Entries taken from a collection
☆ ☆ ☆ ☆ ☆

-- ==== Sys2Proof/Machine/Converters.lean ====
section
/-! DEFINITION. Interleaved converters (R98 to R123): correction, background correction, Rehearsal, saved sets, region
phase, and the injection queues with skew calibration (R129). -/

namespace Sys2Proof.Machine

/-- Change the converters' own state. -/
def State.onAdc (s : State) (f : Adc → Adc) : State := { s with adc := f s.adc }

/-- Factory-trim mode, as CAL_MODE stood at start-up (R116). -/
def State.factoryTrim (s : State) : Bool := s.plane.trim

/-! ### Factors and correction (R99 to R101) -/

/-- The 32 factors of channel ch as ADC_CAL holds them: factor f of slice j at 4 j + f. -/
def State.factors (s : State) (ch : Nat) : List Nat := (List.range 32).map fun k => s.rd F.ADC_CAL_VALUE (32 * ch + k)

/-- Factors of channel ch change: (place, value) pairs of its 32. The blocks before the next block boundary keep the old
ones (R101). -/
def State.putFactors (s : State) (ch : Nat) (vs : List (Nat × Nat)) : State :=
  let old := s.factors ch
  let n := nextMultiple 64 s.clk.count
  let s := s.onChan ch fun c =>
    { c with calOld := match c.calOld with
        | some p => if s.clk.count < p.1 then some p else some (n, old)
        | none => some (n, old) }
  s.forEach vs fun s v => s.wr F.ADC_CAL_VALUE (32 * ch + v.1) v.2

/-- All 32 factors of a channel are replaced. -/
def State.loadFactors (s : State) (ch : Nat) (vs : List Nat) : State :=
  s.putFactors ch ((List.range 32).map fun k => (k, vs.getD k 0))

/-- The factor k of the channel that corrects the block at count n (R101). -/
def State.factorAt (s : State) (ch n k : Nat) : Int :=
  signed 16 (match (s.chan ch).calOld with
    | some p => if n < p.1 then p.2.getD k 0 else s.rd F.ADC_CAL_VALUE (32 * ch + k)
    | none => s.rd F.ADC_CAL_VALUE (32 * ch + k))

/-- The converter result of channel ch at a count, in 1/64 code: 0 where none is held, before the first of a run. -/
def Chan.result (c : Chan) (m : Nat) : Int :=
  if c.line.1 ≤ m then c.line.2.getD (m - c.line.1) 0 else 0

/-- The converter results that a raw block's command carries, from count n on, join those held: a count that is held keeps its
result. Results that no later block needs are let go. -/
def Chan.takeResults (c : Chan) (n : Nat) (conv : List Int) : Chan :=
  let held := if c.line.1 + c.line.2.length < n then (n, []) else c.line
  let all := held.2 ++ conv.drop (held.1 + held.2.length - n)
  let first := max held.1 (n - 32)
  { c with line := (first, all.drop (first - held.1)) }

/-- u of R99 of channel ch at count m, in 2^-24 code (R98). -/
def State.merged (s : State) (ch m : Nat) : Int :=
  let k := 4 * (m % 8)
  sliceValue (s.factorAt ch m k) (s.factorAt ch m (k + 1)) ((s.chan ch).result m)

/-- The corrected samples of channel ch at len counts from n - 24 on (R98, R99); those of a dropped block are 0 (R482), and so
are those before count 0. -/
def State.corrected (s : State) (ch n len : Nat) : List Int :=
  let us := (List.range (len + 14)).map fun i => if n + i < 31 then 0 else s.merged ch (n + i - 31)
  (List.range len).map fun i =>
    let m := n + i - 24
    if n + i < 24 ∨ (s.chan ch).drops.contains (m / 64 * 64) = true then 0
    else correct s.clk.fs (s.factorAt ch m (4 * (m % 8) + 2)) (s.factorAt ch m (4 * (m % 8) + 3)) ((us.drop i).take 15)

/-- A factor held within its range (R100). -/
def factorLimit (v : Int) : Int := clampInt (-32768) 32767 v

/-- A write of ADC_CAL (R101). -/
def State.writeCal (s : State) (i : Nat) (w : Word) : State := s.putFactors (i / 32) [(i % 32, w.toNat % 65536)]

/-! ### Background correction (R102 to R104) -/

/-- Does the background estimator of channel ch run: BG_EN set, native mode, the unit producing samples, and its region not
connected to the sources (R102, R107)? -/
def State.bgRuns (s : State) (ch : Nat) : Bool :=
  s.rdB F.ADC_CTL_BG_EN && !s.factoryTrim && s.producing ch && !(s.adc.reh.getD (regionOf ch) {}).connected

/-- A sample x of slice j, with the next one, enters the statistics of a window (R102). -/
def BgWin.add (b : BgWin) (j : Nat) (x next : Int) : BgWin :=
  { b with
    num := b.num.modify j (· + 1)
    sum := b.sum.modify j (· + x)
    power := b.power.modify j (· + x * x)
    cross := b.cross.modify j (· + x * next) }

☆ ☆ ☆ ☆ ☆

Work order:
Note every line of the entries in which "that" appears, and copy it down.

Your response:
/-- The factor k of the channel that corrects the block at count n (R101). -/
/-- The converter results that a raw block's command carries, from count n on, join those held: a count that is held keeps its
result. Results that no later block needs are let go. -/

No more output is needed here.